Hi
I have just re-diff my patch against 2.4.0-test1-ac5. It is
the same that the one that I sent before. The only difference
is that I reverse a change from riel patch in shrink_mmap (we
need to call __remove_inode_pages with the page cache_lock
held.
I am still waiting for comments of the patch for the
filesystems people (hint, hint, hint...), before transform
everything to support also partial truncates.
I am very interested in *success/failure* reports. The system works
stable here, without that patch I get the BUG in inode.c pretty easily
here.
Later, Juan.
Note for Alan: if you continue with the riel patch, please apply this
one, it fixes the BUG in inode.c that more people are seeing.
At least include the spinlock change.
> Hi
> the actual truncate_inode_pages can actually *write* part of
> the file that has just been truncated. That makes that things doesn't
> work. I can trigger the BUG in fs:/inode.c:clear_inode using mmap002
> and riel aging patch in 2.4.0-test1. The BUG triggered is:
> if (inode->i_data.nrpages)
> BUG();
> The problem is that inode->i_data.nrpages can become negative. I have
> got here -6 truncating a file of 384MB.
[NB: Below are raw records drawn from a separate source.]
-- ==== Sys2Proof/Tests/Slice0.lean ====
section
/-! SUPPORT. The model's own tests: expected values from spec/95_test_vectors.md and the worked examples of the rules. -/

namespace Sys2Proof.Tests.Slice0

open Sys2Proof Sys2Proof.Machine

/-! ### WellFormed refuses an ill-formed term for each check -/

theorem test_wf_diff_red : (Instr.diff 2 0 0).wf = false := by decide
theorem test_wf_diff_green : (Instr.diff 0 (-3) 0).wf = false := by decide
theorem test_wf_diff_blue : (Instr.diff 0 0 2).wf = false := by decide
theorem test_wf_luma_green : (Instr.luma 32 0 0).wf = false := by decide
theorem test_wf_luma_red : (Instr.luma 0 8 0).wf = false := by decide
theorem test_wf_luma_blue : (Instr.luma 0 0 (-9)).wf = false := by decide
theorem test_wf_run_low : (Instr.run 0).wf = false := by decide
theorem test_wf_run_high : (Instr.run 63).wf = false := by decide
theorem test_wf_edges : (Instr.diff (-2) 1 (-2)).wf = true ∧ (Instr.luma (-32) 7 (-8)).wf = true
    ∧ (Instr.luma 31 (-8) 7).wf = true ∧ (Instr.run 1).wf = true ∧ (Instr.run 62).wf = true := by decide

/-! ### Decoding: words written out bit by bit from 30_encoding.md -/

/-- R85, 95_test_vectors.md V3: `00 111111`. -/
theorem test_decode_index : decode .records [0b00111111] = .ok (.index 63, []) := by decide
/-- R86: `01 rr gg bb` with (-2, +1, +1), 95_test_vectors.md V4 byte 4F. -/
theorem test_decode_diff : decode .records [0b01001111] = .ok (.diff (-2) 1 1, []) := by decide
/-- R87: `10 gggggg`, `rrrr bbbb` with (31, -8, 7), 95_test_vectors.md V5.1 bytes BF 0F. -/
theorem test_decode_luma : decode .records [0b10111111, 0b00001111] = .ok (.luma 31 (-8) 7, []) := by decide
/-- R88: `11 nnnnnn` with n = 62, byte FD. -/
theorem test_decode_run : decode .records [0b11111101] = .ok (.run 62, []) := by decide
/-- R89. -/
theorem test_decode_rgb : decode .records [0b11111110, 1, 2, 3, 9] = .ok (.rgb 1 2 3, [9]) := by decide
/-- R90. -/
theorem test_decode_rgba : decode .records [0b11111111, 1, 2, 3, 4] = .ok (.rgba 1 2 3 4, []) := by decide
/-- R91: width 4, height 2 (95_test_vectors.md P3). -/
theorem test_decode_header :
    decode .header [0x71, 0x6F, 0x69, 0x66, 0, 0, 0, 4, 0, 0, 0, 2, 4, 0] = .ok (.header 4 2, []) := by decide
/-- R92. -/
theorem test_decode_footer : decode .footer [0, 0, 0, 0, 0, 0, 0, 1] = .ok (.footer, []) := by decide

theorem test_decode_truncated : decode .records [0x80] = .error .truncated := by decide
theorem test_decode_bad_magic :
    decode .header [0x71, 0x6F, 0x69, 0x67, 0, 0, 0, 4, 0, 0, 0, 2, 4, 0] = .error .badMagic := by decide
theorem test_decode_bad_channels :
    decode .header [0x71, 0x6F, 0x69, 0x66, 0, 0, 0, 4, 0, 0, 0, 2, 3, 0] = .error .badChannels := by decide
theorem test_decode_bad_colorspace :
    decode .header [0x71, 0x6F, 0x69, 0x66, 0, 0, 0, 4, 0, 0, 0, 2, 4, 1] = .error .badColorspace := by decide
theorem test_decode_bad_footer : decode .footer [0, 0, 0, 0, 0, 0, 0, 2] = .error .badFooter := by decide

/-- The rows of spec/opcode_table.json by their `match` words. -/
theorem test_table_words :
    decodeTableWord 8 0x00 = some (.index 0) ∧ decodeTableWord 8 0x40 = some (.diff (-2) (-2) (-2))
    ∧ decodeTableWord 16 0x8000 = some (.luma (-32) (-8) (-8)) ∧ decodeTableWord 8 0xC0 = some (.run 1)
    ∧ decodeTableWord 32 0xFE000000 = some (.rgb 0 0 0) ∧ decodeTableWord 40 0xFF00000000 = some (.rgba 0 0 0 0)
    ∧ decodeTableWord 112 0x716F696600000000000000000400 = some (.header 0 0)
    ∧ decodeTableWord 64 1 = some .footer := by decide
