-- ==== Sys2Proof/Config.lean ====
section
/-! DEFINITION. What an implementation fixes: the constants of 00_scope R5 and R6, the types of the open parameters (row remap
table, bus address, cache policy, scripts), the messages of the transport port, and the free values, which have no body. -/

namespace Sys2Proof

namespace Config

/-! ### The constants of R5 and R6 (carried here so that an audit of the literals, N2, changes them in one place) -/

/-- SEQ0_LEN: bytes of S0, one command byte and 180 data bytes (R5, R12). -/
abbrev seq0Len : Nat := 181
/-- SEQ1_LEN: bytes of S1, one command byte and 177 data bytes (R5, R13). -/
abbrev seq1Len : Nat := 178
/-- SPLIT: the first channel index that routes to S1 (R5, R31). -/
abbrev split : Nat := 180
/-- NCHAN: size of the channel index space (R5). -/
abbrev nchan : Nat := 357
/-- GRID_W: columns of the grid (R6, decision D7 of the spec). -/
abbrev gridW : Nat := 13
/-- GRID_H: logical rows of the grid (R5). -/
abbrev gridH : Nat := 9
/-- BLK0_COLS: columns 0 to 9 form the first column block (R5). -/
abbrev blk0Cols : Nat := 10
/-- BLK0_STRIDE: pixel slots per physical row in the first block (R5). -/
abbrev blk0Stride : Nat := 10
/-- BLK1_STRIDE: pixel slots per physical row in the second block (R5). -/
abbrev blk1Stride : Nat := 3
/-- BLK1_OFFSET: the constant added for columns from 10 on (R5). -/
abbrev blk1Offset : Nat := 80
/-- EXC_COL: the even column that takes the odd columns' channel order (R5). -/
abbrev excCol : Nat := 12
/-- NPAGES: pages 0 to 4 (R5). -/
abbrev npages : Nat := 5
/-- READ_LEN: bytes a write-read transaction receives (R6, decision D15 of the spec). -/
abbrev readLen : Nat := 1

/-- Register address of the unlock key (R5, R21). -/
abbrev unlockReg : Byte := 0xFE
/-- The unlock key (R5, R21). -/
abbrev unlockKey : Byte := 0xC5
/-- PAGE_SEL_REG: register address of the page select (R5). -/
abbrev pageSelReg : Byte := 0xFD
/-- Register address of the software reset on page 4 (R5, R21). -/
abbrev resetReg : Byte := 0x3F
/-- The software-reset key (R5, R21). -/
abbrev resetKey : Byte := 0xAE
/-- GCC_REG: the global current-limit register on page 4 (R5). -/
abbrev gccReg : Byte := 0x01
/-- CFG_REG: the configuration register on page 4, bit 0 the shutdown control (R5). -/
abbrev cfgReg : Byte := 0x00
/-- The bit that turns the chip's software-shutdown mode off when it is 1 (R5, R112). -/
abbrev shutdownOffBit : Byte := 0x01
/-- The command byte, the first byte of either bulk payload (R14, R120). -/
abbrev commandByte : Byte := 0x00

end Config

/-- One of the chip's five register banks (R5, R16). -/
abbrev Page := Fin Config.npages

/-- CFG_PAGE, the configuration page (R5). -/
abbrev Config.cfgPage : Page := 4

/-- ROWMAP (R15): nine entries, each in [0, 9), which have to be a permutation of 0..8. The proof field is that requirement:
a table that fails it (R169, U21) cannot be carried by the machine. -/
structure RowMap where
  entries : Vector (Fin Config.gridH) Config.gridH
  nodup   : entries.toList.Nodup
deriving DecidableEq, Repr

/-- CACHE_ON_ERROR (R6, R143): what a failed transaction does to the page cache. -/
inductive CachePolicy where
  /-- The spec's policy: the cache becomes Unknown. -/
  | invalidate
  /-- The policy of the reference software: the cache keeps its value. -/
  | keep
deriving DecidableEq, Repr

/-- A non-empty byte list, as a script's write carries it (R127): its first byte and the bytes after it. -/
structure Payload where
  head : Byte
  tail : List Byte
deriving DecidableEq, Repr, Inhabited

/-- A script of R127 in the shape the spec gives it: the first pair is on page 0, later pairs are on pages 1, 2 and 3 in
ascending order. More than one payload on a page is allowed (DESIGN CHOICE, log 9). -/
structure Script where
  first : Payload
  page1 : List Payload
  page2 : List Payload
  page3 : List Payload
deriving DecidableEq, Repr, Inhabited

/-- The constants an implementation fixes and no rule of the block writes (R6, R15, R18, R127). -/
structure Params where
  rowMap        : RowMap
  busAddr       : BitVec 7
  cacheOnError  : CachePolicy
  scriptSetLed0 : Script
  scriptSetLed1 : Script
  scriptSetLeds : Script
deriving DecidableEq, Repr

/-- A transport error (R141): opaque. The number is only a name for it, no rule looks at it (DESIGN CHOICE, log 5). -/
structure TransportError where
  token : Nat
deriving DecidableEq, Repr, Inhabited

/-- A transaction on the transport port (R38). Each carries the bus address (R18). -/
inductive Transaction where
  /-- `W(B)`: send `bytes`. -/
  | write (addr : BitVec 7) (bytes : List Byte)
  /-- `WR(B, n)`: send `bytes`, then receive `count` bytes. -/
  | writeRead (addr : BitVec 7) (bytes : List Byte) (count : Nat)
deriving DecidableEq, Repr

/-- The bytes an `ok` write-read yields: READ_LEN of them (R38, R91). -/
abbrev ReadData := Vector Byte Config.readLen

/-- What the transport does with a transaction (R40, R46). -/
inductive Answer where
  /-- `ok`, with the bytes it returns if the transaction is a write-read (a write does not look at them). -/
  | ok (data : ReadData)
  /-- `err(e)`. -/
  | err (e : TransportError)
  /-- No answer ever comes (R46, U10). -/
  | never
deriving DecidableEq, Repr, Inhabited

/-- The outcome of a transaction as the wire trace records it (R38, R90, R91). -/
inductive BusOutcome where
  | ok
  | okData (data : List Byte)
  | err (e : TransportError)
deriving DecidableEq, Repr

/-- One entry of the wire trace (R8): a transaction and its outcome. -/
structure TraceEntry where
  transaction : Transaction
  outcome     : BusOutcome
deriving DecidableEq, Repr

/-- FREE VALUE (log 3): the answer of the transport oracle to the transaction that is number `asked`, which may depend on the
wire trace so far (R40). Nothing is known of it. -/
opaque Config.freeAnswer (asked : Nat) (trace : List TraceEntry) (t : Transaction) : Answer

/-- FREE VALUE (log 9): SCRIPT_SET_LED_0, which the spec leaves OPEN (R127, D19). -/
opaque Config.scriptSetLed0 : Script

/-- FREE VALUE (log 9): SCRIPT_SET_LED_1, which the spec leaves OPEN (R127, D19). -/
opaque Config.scriptSetLed1 : Script

/-- FREE VALUE (log 9): SCRIPT_SET_LEDS, which the spec leaves OPEN (R127, D19). -/
opaque Config.scriptSetLeds : Script

end Sys2Proof
end

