-- ==== Sys2Proof/Syntax.lean ====
section
/-! DEFINITION. The thirteen commands (30_encoding R55), one constructor for each row of spec/opcode_table.json. -/

namespace Sys2Proof

/-- A command with its operands (R55, R61). Channel index, coordinates and page are numbers (R78); values are bytes. CONSTRUCT
is another name of `reset` (R62). -/
inductive Instr where
  /-- SET_LED idx, val (R74). -/
  | setLed (idx : Nat) (val : Byte)
  /-- SET_PIXEL x, y, r, g, b (R75). -/
  | setPixel (x y : Nat) (r g b : Byte)
  /-- SELECT_PAGE p (R94). -/
  | selectPage (p : Nat)
  /-- RESET (R95). -/
  | reset
  /-- SET_GLOBAL_VOLTAGE v (R110). -/
  | setGlobalVoltage (v : Byte)
  /-- GET_GLOBAL_VOLTAGE (R111). -/
  | getGlobalVoltage
  /-- SET_SOFTWARE_SHUTDOWN_MODE_OFF (R112). -/
  | setSoftwareShutdownModeOff
  /-- GET_SOFTWARE_SHUTDOWN_MODE (R113). -/
  | getSoftwareShutdownMode
  /-- SET_ALL_LED_SCALES scale (R121). -/
  | setAllLedScales (scale : Byte)
  /-- WRITE_LED_MATRIX (R123). -/
  | writeLedMatrix
  /-- SET_LED_0 (R124). -/
  | setLed0
  /-- SET_LED_1 (R125). -/
  | setLed1
  /-- SET_LEDS (R126). -/
  | setLeds
deriving DecidableEq, Repr

end Sys2Proof
end

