-- ==== Sys2Proof/Machine/PageProtocol.lean ====
section
/-! DEFINITION. Unit P, page protocol (42_page_protocol): SELECT_PAGE and RESET. -/

namespace Sys2Proof.Machine

/-- SELECT_PAGE p (R94). -/
def execSelectPage (p : Nat) (s : State) : Host.Outcome State Fault Refusal :=
  unlessHalted s fun s => requireSession s fun s =>
    if h : p < Config.npages then respondOk (ensurePage ⟨p, h⟩ s) else raiseFault .rangeFault s

/-- RESET, also CONSTRUCT (R95, R62). It needs no session (R96) and does not clear the fault latch. -/
def execReset (s : State) : Host.Outcome State Fault Refusal :=
  unlessHalted s fun s =>
    respondOk ((writeOnPage Config.cfgPage softwareResetBytes { s with cache := .unknown, sess := .noSession }).andThen
      fun _ s => .done () { s with sess := .active })

end Sys2Proof.Machine
end

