-- ==== Sys2Proof/Machine/Step.lean ====
section
/-! DEFINITION. One step of the block: the event presented on the command port, from its presentation to its response. -/

namespace Sys2Proof.Machine

/-- One step. With no event presented the block has nothing to do (log 1); a hardware reset is R160; a command word that
decodes runs its command, any other is illegal (R57, R145). -/
def step (s : State) : Host.Outcome State Fault Refusal :=
  match fetch s with
  | none                => .next s
  | some .hardwareReset => .next (hardwareReset s)
  | some (.command w)   =>
    match decode w with
    | .ok i    => exec i s
    | .error _ => illegalWord s

/-- The state with a table row's bits presented on the command port as the next command word (log 2). -/
def State.withFetchWord (s : State) (nbits w : Nat) : State :=
  { s with port := .command (BitVec.ofNat 40 (w % 2 ^ nbits)) :: s.port }

end Sys2Proof.Machine
end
> This patch deals with this problem, and try to do truncate_inode_pages
> safe.
> Notice that the function only works for truncate complete files, I
> have left the old function for the partial case. If people think that
> this function is OK, I will incorporate the partial case. I have no
> done it because I want feedback from the MM people and the FS people,
> and the algorithms for complete files are cleaner.
> I would like to now if it is possible to have a locked buffer without
> the page being locked, i.e. If I can manipulate the buffers in one
> page without locking them when I have the page lock. (I don't think
> so, and then I have to lock also buffers).
> With this patch things are rock solid here.
> This patch does:
> - defines a new function: discard_buffer, it will lock the buffer
> (waiting if needed) and remove the buffer from all the queues.
> It is like unmap_buffer, but makes sure that we don't do any IO
> and that we remove the buffer from all the lists.
> - defines a new function: block_destroy_buffers: it is a mix of
> block_flushpage and do_try_to_free_pages. It will make all the
> buffers in that page disappear calling discard_buffer. Notice the
> way that we iterate through all the buffer heads. I think that it
> is not racy, but I would like to hear comments from people than know
> more about buffer heads handling.
> - It changes __remove_inode_pages to check that there are not buffers
> in that page. Users of the function must make sure about that. It
> changes all the callers of the function satisfy that requirement.
> - I change invalidate_inode_pages (again). Now block_destroy_buffers
> can wait, then we are *civilized* citizens and drop any lock that
> we have before call that block_destroy_buffers, and reaquire later.
> - It has my *old* rewrite of truncate_inode_pages to use two auxiliary
> functions and lock the same way for the partial page and for the
> rest. (That code is wrong anyway, pass to the next function).
> - The new function truncate_inode_pages, that is a copy of
> invalidate_inodes, but we wait for locked pages.
> Comments, please??
> I am very interested in the coments from the fs-people. What they
> think about the locking that I am using in the buffer.c file.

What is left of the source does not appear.